TASK
Copy each line in the data that includes the word "pathFailed".

=== Begin Enclosure ===

/-! ## Performing writes and atomics -/

/-- Keep what a store overwrites, for fetches that may still see it (R39). -/
def State.keepOld (s : State) (pa : Nat) (bytes : List Byte) : State :=
  let words := ((List.range (ceilDiv (pa % 4 + bytes.length) 4)).map fun i => pa / 4 + i).filter fun w =>
    (List.range bytes.length).any fun i => (pa + i) / 4 == w && s.byte (pa + i) != bytes.getD i 0#8
  { s with olds := s.olds ++ words.map fun w => (w, BitVec.ofNat 32 (natOfBytes (s.bytes (4 * w) 4))) }

/-- The owner key of a context's page, plus one; firmware's writes have none (R318); of a fabric window, its own (R325). -/
def State.ownerTag (s : State) (w : Who) (va : DWord) : Nat :=
  if w.ctx = firmware then 0
  else if 128 ≤ w.ctx then w.ctx - 127
  else match s.tlb? w.die w.core w.ctx va.toNat with
    | some l => l.owner + 1
    | none => match s.walk w.die w.ctx va.toNat with
      | .ok l => l.owner + 1
      | _ => 0

/-- A line is written under an owner's key: what another owner had in the rest of it cannot be read under this one (R318). -/
def State.tagLine (s : State) (pa tag : Nat) : State :=
  let old := look 0 s.owners (pa / 64)
  if tag = 0 || old = tag then s
  else
    let t := if old = 0 then s else s.setBytes (pa / 64 * 64) ((List.range 64).map fun i => Config.foreignByte s.free (pa / 64 * 64 + i))
    { t with owners := put 0 t.owners (pa / 64) tag }

/-- Write bytes at their home, and invalidate L1 copies. -/
def State.storeAt (s : State) (w : Who) (l : Loc) (va : DWord) (bytes : List Byte) : State :=
  match l with
  | .phys pa =>
    let t := (((s.keepOld pa bytes).tagLine pa (s.ownerTag w va)).fillL2 pa).writeN w.die w.inst l bytes
    t.dropL1 (homeDie pa) (pa / 64) (if homeDie pa = w.die then (s.die w.die).l1Core w.core (pa / 64) else 1000)
  | _ => ((s.writeN w.die w.inst l bytes).heal w.die w.inst l bytes.length).pinFor w.die w.inst l

/-- What an atomic delivers to its lane: one register, or a pair. -/
def atomDelivs (reg lane size : Nat) (old : DWord) (poison : Option DWord) : List Deliv :=
  if size = 8 then
    [⟨true, reg * 32 + lane, zext64 (old.setWidth 32), poison⟩, ⟨true, (reg + 1) * 32 + lane, zext64 (old.extractLsb' 32 32), poison⟩]
  else [⟨true, reg * 32 + lane, old, poison⟩]

/-- Deliver an atomic's old value (R158). -/
def State.deliverAtom (s : State) (tag lane size : Nat) (old : DWord) (poison : Option DWord) : State :=
  s.deliver tag fun p => if p.lanes.contains lane then
    { p with lanes := p.lanes.erase lane, vals := p.vals ++ atomDelivs p.reg lane size old poison } else p

/-- The die at which a place is read and written. -/
def Who.homeOf (w : Who) : Loc → Nat
  | .phys pa => homeDie pa
  | _ => w.die

/-- The bytes at their home as an effect's owner reads them (R318). -/
def State.oldBytes (s : State) (w : Who) (l : Loc) (va : DWord) (n : Nat) : List Byte :=
  s.seal w.die w.core w.ctx va.toNat l (s.readN (w.homeOf l) w.inst l n)

/-- Perform one act at its home: the state, and the place and bytes written. -/
def State.perform (s : State) (w : Who) : Act → State × Loc × List Byte
  | .write x => (s.storeAt w x.loc x.va x.bytes, x.loc, x.bytes)
  | .merge x mask =>
    let old := s.oldBytes w x.loc x.va x.bytes.length
    let new := (x.bytes.zip (mask.zip old)).map fun e => (e.1 &&& e.2.1) ||| (e.2.2 &&& ~~~e.2.1)
    (s.storeAt w x.loc x.va new, x.loc, new)
  | .atom minor p tag =>
    let size := atomicSize minor
    let old := dwordOfBytes (s.oldBytes w p.loc p.va size)
    let new := bytesOf size (atomicNew minor old p.v p.w)
    let t := s.storeAt w p.loc p.va new
    (t.deliverAtom tag p.lane size old (if s.badN (w.homeOf p.loc) w.inst p.loc size then some p.va else none), p.loc, new)

/-- Perform acts in order, with what they wrote. -/
def State.performAll (s : State) (w : Who) : List Act → State × List (Loc × List Byte)
  | [] => (s, [])
  | a :: rest =>
    let (t, l, bs) := s.perform w a
    let (u, ws) := t.performAll w rest
    (u, (l, bs) :: ws)

/-- The writes of a list that go to replicas of a die. -/
def State.replicaWrites (s : State) (e num : Nat) (ws : List (Loc × List Byte)) : List (Nat × Cargo) :=
  ws.filterMap fun x => match x.1 with
    | .phys pa =>
      if homeDie pa != e && !isHost pa && (s.die e).replicates (pa / 64) then some (num, .acts [.write ⟨x.1, 0#64, x.2, false⟩]) else none
    | _ => none

/-- The causal vector of the tasks of an effect takes in what a die has sent: theirs, or one that has sent their write on
to replicas, so that their next flight follows it everywhere, and with it the effects of the same flight that have still to leave
(R308, R310, R311). -/
def State.mergeSent (s : State) (w : Who) (h : Nat) : State :=
  { s with gangs := s.gangs.map fun g =>
             if g.root = w.root then { g with causal := g.causal.set h (s.die h).sent } else g,
           drain := s.drain.map fun o =>
             if o.who.root = w.root && o.who.flight = w.flight && !o.sent then { o with vec := o.vec.set h (s.die h).sent } else o }

/-- The tasks of an effect follow what an old value that it brought follows (R310). -/
def State.mergeSeen (s : State) (w : Who) (v : List Nat) : State :=
  { s with gangs := s.gangs.map fun g =>
      if g.root = w.root && meet w.lanes (g.lanes.map (·.1)) then { g with causal := mergeVec g.causal v } else g }

/-- Writes to host memory leave their vector with their lines, which whoever reads them takes over (R310; DEDUCED, log 70). -/
def State.noteHost (s : State) (vec : List Nat) (ws : List (Loc × List Byte)) : State :=
  ws.foldl (fun (s : State) x => match x.1 with
    | .phys pa => if isHost pa then { s with pkg := { s.pkg with hostVecs := put? s.pkg.hostVecs (pa / 64) (some (mergeVec (s.hostVec pa) vec)) } } else s
    | _ => s) s

/-- Perform acts at a home on die `h`, clear the poison of a line written whole, tell the dies that hold
replicas, and report watched words (R247, R283, R307). `origin` is the die that made them, by the number of
their Out. -/
def State.performAt (s : State) (h : Nat) (w : Who) (as : List Act) (clears : Bool) (vec : List Nat) (num : Nat) : State :=
  let s := (as.map Act.loc).foldl (fun (s : State) l => s.crossed w.die w.core l) s
  let (u, ws) := s.performAll w as
  let v := match (as.find? Act.isAtom).map Act.loc with
    | some (.phys pa) => if isHost pa then u.mergeSeen w (u.hostVec pa) else if h = w.die then u else u.mergeSeen w (u.vector h)
    | _ => u
  let t := v.noteHost vec ws
  let t1 := if clears then ws.foldl (fun (t : State) x => match x.1 with
      | .phys pa => t.setPoison pa false
      | _ => t) t else t
  let held := [0, 1, 2, 3].any fun e => e != h && !(t1.replicaWrites e 0 ws).isEmpty
  let cleaned := if clears then (ws.filterMap fun x => match x.1 with
      | .phys pa => some (pa / 64)
      | _ => none).eraseDups else []
  let t2 := if held then t1.announce h vec fun e =>
      let rs := t1.replicaWrites e (if e = w.die then num else 0) ws
      if rs.isEmpty then [] else rs ++ cleaned.map fun l => (0, .clean l)
    else t1
  let t2 := if held then t2.mergeSent w h else t2
  s.reportWatched t2

/-! ## Failed paths (R306, R329) -/

/-- For whom an effect was made: of its flight's tasks those that made it (R329). -/
def Out.maker (o : Out) : Who := { o.who with lanes := o.made }

/-- The tasks of an effect learn at their next flight that a committed write's outcome is unknown. -/
def State.pathFailed (s : State) (w : Who) (va : DWord) : State :=
  { s with gangs := s.gangs.map fun g =>
      if g.root = w.root && meet w.lanes (g.lanes.map (·.1)) && g.pathFault.isNone then { g with pathFault := some va } else g }

/-- Acts that their home does not perform: atomics answer with a free value, and the tasks learn of it (DESIGN CHOICE, log 18). -/
def State.unperformed (s : State) (w : Who) (as : List Act) : State :=
  let s1 := as.foldl (fun (s : State) a => match a with
    | .atom m p tag => ({ s with free := s.free + 1 } : State).deliverAtom tag p.lane (atomicSize m) (Config.freeWord s.free) none
    | .write _ | .merge _ _ => s) s
  match as.head? with
  | some a => s1.pathFailed w a.va
  | none => s1

/-- Acts whose path has failed: performed or not (DESIGN CHOICE, log 18). -/
def State.loseActs (s : State) (w : Who) (as : List Act) : State :=
  let (n, s1) := s.pick 2
  let s2 := if n = 1 then (s1.performAll w (as.filter fun a => !a.isAtom)).1 else s1
  s.reportWatched (s2.unperformed w as)

/-! ## Effects leaving a core -/

def State.dropOut (s : State) (id : Nat) : State := { s with drain := s.drain.filter fun o => o.id != id }

/-- Whether what must precede an effect has been performed. -/
def State.free? (s : State) (o : Out) : Bool := o.after.all (s.over o.who.ctx)

def State.markSent (s : State) (id : Nat) : State :=
  { s with drain := s.drain.map fun q => if q.id = id then { q with sent := true } else q }

/-- The home on another die that an effect goes to by a causal message. -/
def Out.away? (o : Out) : Option Nat :=
  match (o.acts.head?).map Act.loc with
  | some (.phys pa) => if isHost pa || homeDie pa = o.who.die then none else some (homeDie pa)
  | _ => none

/-- Whether an effect is on a line homed here of which another die holds a replica. -/
def State.replicated (s : State) (o : Out) : Bool :=
  match (o.acts.head?).map Act.loc with
  | some (.phys pa) => !isHost pa && homeDie pa == o.who.die && [0, 1, 2, 3].any fun e => e != o.who.die && (s.die e).replicates (pa / 64)
  | _ => false

/-- One causal message for effects of one commit: the writes homed elsewhere, and those to lines of this die that have
replicas, which are performed with it (R308). -/
def State.sendTogether (s : State) (w : Who) (vec : List Nat) (os : List Out) : State :=
  match os with
  | [] => s
  | _ =>
    let own := os.filter fun o => o.away?.isNone
    let far := os.filter fun o => o.away?.isSome
    let (t, ws) := own.foldl (fun (acc : State × List (Loc × List Byte)) o => let (u, x) := acc.1.performAll o.who o.acts; (u, acc.2 ++ x)) (s, [])
    let clean := ((own.filter (·.clears)).flatMap fun o => o.acts.filterMap fun a => match a.loc with
      | .phys pa => some (pa / 64)
      | _ => none).eraseDups
    let t1 := clean.foldl (fun (t : State) l => t.setPoison (64 * l) false) t
    let t2 := t1.announce w.die vec fun e =>
      (far.filter fun o => o.away? == some e).map (fun o => (o.id, o.cargo))
      ++ (let rs := t1.replicaWrites e 0 ws; if rs.isEmpty then [] else rs ++ clean.map fun l => (0, .clean l))
    let t3 := os.foldl (fun (t : State) o => ((if o.away?.isSome then t.markSent o.id else t.dropOut o.id)).countBeat w.die w.inst) (t2.mergeSent w w.die)
    s.reportWatched t3

/-- An effect reaches its home, or leaves its die: to a home here, by a causal message, or over the fabric. -/
def State.sendOut (s : State) (o : Out) : State :=
  let w := o.who
  match (o.acts.head?).map Act.loc with
  | some (.phys pa) =>
    let h := homeDie pa
    if isHost pa || h = w.die then ((s.performAt h w o.acts o.clears o.vec o.id).dropOut o.id).countBeat w.die w.inst
    else if s.pathDown w.die (.phys pa) then (s.loseActs o.maker o.acts).dropOut o.id
    else
      s.sendTogether w o.vec [o]
  | some (.fabric p a) =>
    if s.pathDown w.die (.fabric p a) then (s.loseActs o.maker o.acts).dropOut o.id
    else
      let (id, t) := s.fresh
      let f : FabOut := ⟨id, .out o.id, w.die, p, a, t.time⟩
      ({ t with pkg := { t.pkg with fabricOut := t.pkg.fabricOut ++ [f] } } : State).markSent o.id
  | _ => (s.performAt w.die w o.acts o.clears o.vec o.id).dropOut o.id

/-- Whether an effect that may leave finds no room. -/
def State.stuck (s : State) (o : Out) : Bool := s.free? o && s.full o

/-- Whether an effect may be sent now, with the atomics of a kind or none. Its die has applied what came before it: one that follows a fence of
its flight follows what the homes of the writes before the fence have sent on (R308, R311). -/
def State.maySendOut (s : State) (o : Out) (atom remote : Bool) : Bool :=
  s.cur.isNone && !o.sent && !o.acts.isEmpty && s.free? o && !s.heldUp o && s.maySend o.who.die && s.covers o.who.die o.vec && (o.acts.any Act.isAtom == atom || remote)
  && ((match (o.acts.head?).map Act.loc with
       | some (.scratch c _) => c != o.who.core
       | _ => false) == remote)

/-- HOME_STORE (R151): a committed store reaches its home. -/
def execHomeStore (id : Nat) (s : State) : Res :=
  match s.drain.find? fun o => o.id == id with
  | some o => if s.maySendOut o false false then .next (s.sendOut o) else .fault (.notEnabled "HOME_STORE")
  | none => .fault (.notEnabled "HOME_STORE")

=== End Enclosure ===

TASK ANSWER
def State.pathFailed (s : State) (w : Who) (va : DWord) : State :=
  | some a => s1.pathFailed w a.va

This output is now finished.